/-- Two triples differ exactly if they differ in some field. -/
theorem bitFields_ne_iff {f g : BitFields} :
    f ≠ g ↔ f.sign ≠ g.sign ∨ f.exponent ≠ g.exponent ∨ f.fraction ≠ g.fraction := by
  rw [Ne, BitFields.ext_iff, not_and_or, not_and_or]

/-- Settles O21: `PACK` is the inverse, and a bijection carries the number of words over to the triples. -/
theorem extractIsBijection : Obligations.ExtractIsBijection :=
  ⟨extract_bijective, fun _ _ h => bitFields_ne_iff.mp (extract_bijective.injective.ne h), card_word,
    (Nat.card_congr (Equiv.ofBijective extract extract_bijective)).symm.trans card_word⟩

/-- Settles O23: each of the two functions undoes the other. -/
theorem packExtractRoundTrips : Obligations.PackExtractRoundTrips := ⟨pack_extract, extract_pack⟩

/-- Settles O19: the widths of the fields bound them, and `EXTRACT` of a packed triple gives any field in its range. -/
theorem fieldRangesAreExact : Obligations.FieldRangesAreExact := by
  refine ⟨fun w => ⟨?_, Nat.le_of_lt_succ (exponentOf w).isLt, Nat.le_of_lt_succ (fractionOf w).isLt⟩,
    fun n hn => ⟨pack ⟨BitVec.ofNat 1 n, 0, 0⟩, ?_⟩, fun n hn => ⟨pack ⟨0, BitVec.ofNat 8 n, 0⟩, ?_⟩,
    fun n hn => ⟨pack ⟨0, 0, BitVec.ofNat 23 n⟩, ?_⟩⟩
  · exact Nat.le_one_iff_eq_zero_or_eq_one.mp (Nat.le_of_lt_succ (signOf w).isLt)
  all_goals
    rw [extract_pack, BitVec.toNat_ofNat]
    exact Nat.mod_eq_of_lt (by omega)

/-! ### `PACK` by shifts: the terms of the OR share no bit -/

/-- `PACK` is the OR of the shifted fields (R55). -/
theorem pack_eq_packByShifts (f : BitFields) : pack f = packByShifts f :=
  (BitVec.setWidth_eq (pack f)).symm.trans BitVec.setWidth_append_append_eq_shiftLeft_setWidth_or

/-- Settles O22: `PACK` is the concatenation by definition, and its form by shifts is the same word. -/
theorem packFormsAgree : Obligations.PackFormsAgree := fun f => ⟨rfl, pack_eq_packByShifts f⟩

/-- A word moved up by `k` places shares no bit with one that fits in `k` bits. -/
theorem shiftLeft_and_eq_zero {u v : Word} {k : Nat} (fits : v.toNat < 2 ^ k) : u <<< k &&& v = 0 := by
  apply BitVec.eq_of_getLsbD_eq
  intro i _
  rw [BitVec.getLsbD_and, BitVec.getLsbD_shiftLeft]
  rcases lt_or_ge i k with below | above
  · simp [below]
  · have clear : v.getLsbD i = false :=
      Nat.testBit_lt_two_pow (fits.trans_le (Nat.pow_le_pow_right (by decide) above))
    simp [clear]

/-- A field of `n` bits, widened and moved up by `k` places, fits in the bits below any place from `k + n` on. -/
theorem shiftLeft_setWidth_toNat_lt {n : Nat} (v : BitVec n) {k m : Nat} (h : k + n ≤ m) :
    (v.setWidth 32 <<< k).toNat < 2 ^ m := calc
  (v.setWidth 32 <<< k).toNat ≤ v.toNat * 2 ^ k := by
    rw [BitVec.toNat_shiftLeft, BitVec.toNat_setWidth, Nat.shiftLeft_eq]
    exact (Nat.mod_le _ _).trans (Nat.mul_le_mul_right _ (Nat.mod_le _ _))
  _ < 2 ^ n * 2 ^ k := Nat.mul_lt_mul_of_pos_right v.isLt (Nat.two_pow_pos k)
  _ = 2 ^ (k + n) := by rw [Nat.add_comm, Nat.pow_add]
  _ ≤ 2 ^ m := Nat.pow_le_pow_right (by decide) h

theorem setWidth_toNat_lt {n : Nat} (v : BitVec n) {m : Nat} (h : n ≤ m) : (v.setWidth 32).toNat < 2 ^ m := by
  have fits := shiftLeft_setWidth_toNat_lt v (k := 0) (m := m) (by omega)
  rwa [BitVec.shiftLeft_zero] at fits

/-- Settles O20: the three forms of `PACK` on the fields of a word; each term of the OR ends below where the next
begins. -/
theorem extractIsLossless : Obligations.ExtractIsLossless :=
  ⟨fun w => ⟨(packNumber_extract w).symm, (pack_extract w).symm.trans (pack_eq_packByShifts _), (pack_extract w).symm⟩,
    fun f => ⟨shiftLeft_and_eq_zero (shiftLeft_setWidth_toNat_lt f.exponent (by decide)),
      shiftLeft_and_eq_zero (setWidth_toNat_lt f.fraction (by decide)),
      shiftLeft_and_eq_zero (setWidth_toNat_lt f.fraction (by decide))⟩⟩

/-! ### Bits: copies, inversion, the bitwise laws -/

theorem extract_and (a b : Word) : extract (a &&& b) = fieldsAnd (extract a) (extract b) := by
  simp only [extract_eq_extractSlices, extractSlices, fieldsAnd, BitVec.extractLsb_and]

theorem extract_or (a b : Word) : extract (a ||| b) = fieldsOr (extract a) (extract b) := by
  simp only [extract_eq_extractSlices, extractSlices, fieldsOr, BitVec.extractLsb_or]

theorem extract_xor (a b : Word) : extract (a ^^^ b) = fieldsXor (extract a) (extract b) := by
  simp only [extract_eq_extractSlices, extractSlices, fieldsXor, BitVec.extractLsb_xor]

theorem extract_allOnes :
    extract (BitVec.allOnes 32) = ⟨BitVec.allOnes 1, BitVec.allOnes 8, BitVec.allOnes 23⟩ := by decide

/-- The complement is XOR with all ones, at every width. -/
theorem extract_not (a : Word) : extract (~~~a) = fieldsNot (extract a) := by
  rw [← BitVec.xor_allOnes, extract_xor, extract_allOnes, fieldsXor, fieldsNot]
  simp only [BitVec.xor_allOnes]

/-- One bit of the word alone is one bit of one field (R58). -/
theorem extract_twoPow {i : Nat} (h : i < 32) : extract (BitVec.twoPow 32 i) =
    if i < 23 then ⟨0, 0, BitVec.twoPow 23 i⟩ else if i < 31 then ⟨0, BitVec.twoPow 8 (i - 23), 0⟩ else ⟨1, 0, 0⟩ := by
  revert i
  decide

/-- Inverting one bit of the word inverts one bit of one field (R58). -/
theorem extract_xor_twoPow (w : Word) {i : Nat} (h : i < 32) : extract (w ^^^ BitVec.twoPow 32 i) =
    if i < 23 then { extract w with fraction := (extract w).fraction ^^^ BitVec.twoPow 23 i }
    else if i < 31 then { extract w with exponent := (extract w).exponent ^^^ BitVec.twoPow 8 (i - 23) }
    else { extract w with sign := ~~~(extract w).sign } := by
  have inverted : (extract w).sign ^^^ 1 = ~~~(extract w).sign := BitVec.xor_allOnes
  rw [extract_xor, extract_twoPow h]
  split
  · simp [fieldsXor]
  · split
    · simp [fieldsXor]
    · simpa [fieldsXor] using inverted

theorem signOf_getLsbD_zero (w : Word) : (signOf w).getLsbD 0 = w.getLsbD 31 := signOf_getLsbD_eq w 0

theorem exponentOf_getLsbD_of_lt (w : Word) {j : Nat} (h : j < 8) :
    (exponentOf w).getLsbD j = w.getLsbD (23 + j) := by
  rw [exponentOf_getLsbD, decide_eq_true h, Bool.true_and]

theorem fractionOf_getLsbD_of_lt (w : Word) {i : Nat} (h : i < 23) : (fractionOf w).getLsbD i = w.getLsbD i := by
  rw [fractionOf_getLsbD, decide_eq_true h, Bool.true_and]

/-- Settles O24: the copies bit by bit, the inversion of one bit, and the four bitwise laws. -/
theorem outputBitsCopyInputBits : Obligations.OutputBitsCopyInputBits :=
  ⟨fun w => ⟨signOf_getLsbD_zero w, fun _ => exponentOf_getLsbD_of_lt w, fun _ => fractionOf_getLsbD_of_lt w⟩,
    fun w _ => extract_xor_twoPow w,
    fun a b => ⟨extract_and a b, extract_or a b, extract_xor a b, extract_not a⟩⟩

end Sys2Proof.Proofs

namespace Sys2Proof.Proofs

open Sys2Proof.Machine

/-! ### Shift and mask, and the slice: at any width of the container -/

/-- The bits of `2 ^ n - 1` are ones below `n`, in a vector that has room for them. -/
theorem lowMask_getLsbD {m n : Nat} (h : n ≤ m) (j : Nat) :
    (BitVec.ofNat m (2 ^ n - 1)).getLsbD j = decide (j < n) := by
  rw [BitVec.getLsbD_ofNat, Nat.testBit_two_pow_sub_one]
  by_cases inside : j < n
  · simp [inside, inside.trans_le h]
  · simp [inside]

theorem and_lowMask_getLsbD {m n : Nat} (v : BitVec m) (h : n ≤ m) (j : Nat) :
    (v &&& BitVec.ofNat m (2 ^ n - 1)).getLsbD j = if j < n then v.getLsbD j else false := by
  rw [BitVec.getLsbD_and, lowMask_getLsbD h]
  split <;> simp [*]

theorem ushiftRight_getLsbD (w : Word) (k j : Nat) :
    (w >>> k).getLsbD j = if j + k ≤ 31 then w.getLsbD (j + k) else false := by
  rw [BitVec.getLsbD_ushiftRight, Nat.add_comm]
  split
  · rfl
  · exact BitVec.getLsbD_of_ge w _ (by omega)

/-- A masked shift, truncated to the mask's ones, is a slice (R48). -/
theorem shiftMask_eq_slice (w : Word) {k n : Nat} (h : k + n ≤ 32) :
    (shiftMask w k (BitVec.ofNat 32 (2 ^ n - 1))).setWidth n = w.extractLsb' k n := by
  apply BitVec.eq_of_getLsbD_eq
  intro i hi
  rw [BitVec.getLsbD_setWidth, shiftMask_getLsbD, lowMask_getLsbD (by omega), BitVec.getLsbD_extractLsb']
  simp [hi]

/-- Settles O14: the two bit lemmas, the slice they give, and the two forms of `EXTRACT`. -/
theorem shiftMaskFormIsSliceForm : Obligations.ShiftMaskFormIsSliceForm :=
  ⟨ushiftRight_getLsbD, fun w _ j h => and_lowMask_getLsbD w h j, fun w _ _ => shiftMask_eq_slice w,
    extract_eq_extractSlices⟩

/-- An arithmetic shift of a sign-filled word moves copies of the sign only to places that the mask clears (D17). -/
theorem signExtend_sshiftRight_and_lowMask (w : Word) {n k m : Nat} (wide : 32 ≤ n) (h : k + m ≤ 32) :
    (w.signExtend n).sshiftRight k &&& BitVec.ofNat n (2 ^ m - 1) = (w.extractLsb' k m).setWidth n := by
  apply BitVec.eq_of_getLsbD_eq
  intro i hi
  rw [and_lowMask_getLsbD _ (by omega), BitVec.getLsbD_setWidth, BitVec.getLsbD_extractLsb']
  by_cases inside : i < m
  · have inWord : k + i < 32 := by omega
    have inContainer : k + i < n := by omega
    rw [if_pos inside, BitVec.getLsbD_sshiftRight, if_pos inContainer, BitVec.getLsbD_signExtend, if_pos inWord]
    simp [inside, inContainer, hi]
  · simp [inside]

/-- The same as a number: the container's width does not show. -/
theorem signExtend_sshiftRight_and_lowMask_toNat (w : Word) {n k m : Nat} (wide : 32 ≤ n) (h : k + m ≤ 32) :
    ((w.signExtend n).sshiftRight k &&& BitVec.ofNat n (2 ^ m - 1)).toNat = (w.extractLsb' k m).toNat := by
  rw [signExtend_sshiftRight_and_lowMask w wide h, BitVec.toNat_setWidth_of_le (by omega)]

/-- Without its mask the arithmetic shift by 31 leaves nothing but copies of bit 31 (D17). -/
theorem sshiftRight_31_eq_allOnes {w : Word} (h : w.getLsbD 31 = true) : w.sshiftRight 31 = BitVec.allOnes 32 := by
  have top : w.msb = true := h
  apply BitVec.eq_of_getLsbD_eq
  intro i hi
  rw [BitVec.getLsbD_sshiftRight, BitVec.getLsbD_allOnes]
  split
  next only =>
    obtain rfl : i = 0 := by omega
    simp [h]
  next => simp [top, hi]

/-- Settles O15: each field is the slice that its mask cuts out of the container; for the fraction, at shift 0. -/
theorem masksUndoSignPropagation : Obligations.MasksUndoSignPropagation := by
  refine ⟨fun w n wide => ⟨?_, ?_, ?_⟩, fun _ => sshiftRight_31_eq_allOnes⟩
  · rw [extract, signOf_eq_slice]
    exact signExtend_sshiftRight_and_lowMask_toNat w wide (m := 1) (by decide)
  · rw [extract, exponentOf_eq_slice]
    exact signExtend_sshiftRight_and_lowMask_toNat w wide (m := 8) (by decide)
  · rw [extract, fractionOf_eq_slice, ← BitVec.sshiftRight_zero (x := w.signExtend n)]
    exact signExtend_sshiftRight_and_lowMask_toNat w wide (m := 23) (by decide)

end Sys2Proof.Proofs

namespace Sys2Proof.Proofs

open Sys2Proof.Machine

/-! ### The answer of `EXTRACT`, its ports and its frame -/

@[simp] theorem signPort_evaluate (w : Word) (s : State) : signPort (evaluate w s) = signOf w := rfl
@[simp] theorem exponentPort_evaluate (w : Word) (s : State) : exponentPort (evaluate w s) = exponentOf w := rfl
@[simp] theorem fractionPort_evaluate (w : Word) (s : State) : fractionPort (evaluate w s) = fractionOf w := rfl

/-- The one answer of `EXTRACT` is an evaluation. -/
theorem exec_extract_eq (w : Word) (s : State) : exec (.extract w) s = .next (evaluate w s) := exec_decode_eq w s

/-- What holds after an evaluation holds of a next state of `EXTRACT`. -/
theorem exists_exec_extract {w : Word} {s : State} {P : State → Prop} (h : P (evaluate w s)) :
    ∃ t, exec (.extract w) s = .next t ∧ P t :=
  ⟨_, exec_extract_eq w s, h⟩

/-- What holds after two evaluations holds of next states of `EXTRACT`. -/
theorem exists_exec_extract₂ {v w : Word} {s : State} {P : State → State → Prop}
    (h : P (evaluate v s) (evaluate w s)) :
    ∃ t u, exec (.extract v) s = .next t ∧ exec (.extract w) s = .next u ∧ P t u :=
  ⟨_, _, exec_extract_eq v s, exec_extract_eq w s, h⟩

/-- Settles O8: the ports carry the fields, which are the slices. -/
theorem extractGivesThreeFields : Obligations.ExtractGivesThreeFields := by
  refine ⟨fun w s => exists_exec_extract ?_,
    fun s => ⟨exists_exec_extract ?_, exists_exec_extract ?_, exists_exec_extract ?_⟩⟩
  · exact ⟨rfl, signOf_eq_slice w, rfl, exponentOf_eq_slice w, rfl, fractionOf_eq_slice w⟩
  all_goals
    rw [outputs_evaluate]
    decide

/-- The state after an evaluation, field by field. -/
theorem evaluate_eq (w : Word) (s : State) : evaluate w s =
    { block := s.block, bits := w, stimulus := s.stimulus, observed := s.observed ++ [expectedObservation w] } := by
  rw [← evaluate_observed_expected]
  rfl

********

[ASSIGNMENT]:
Only the number is wanted: how many lines in the entries above include the word "isLt"?

[ANSWER FOR THIS EXERCISE]:
3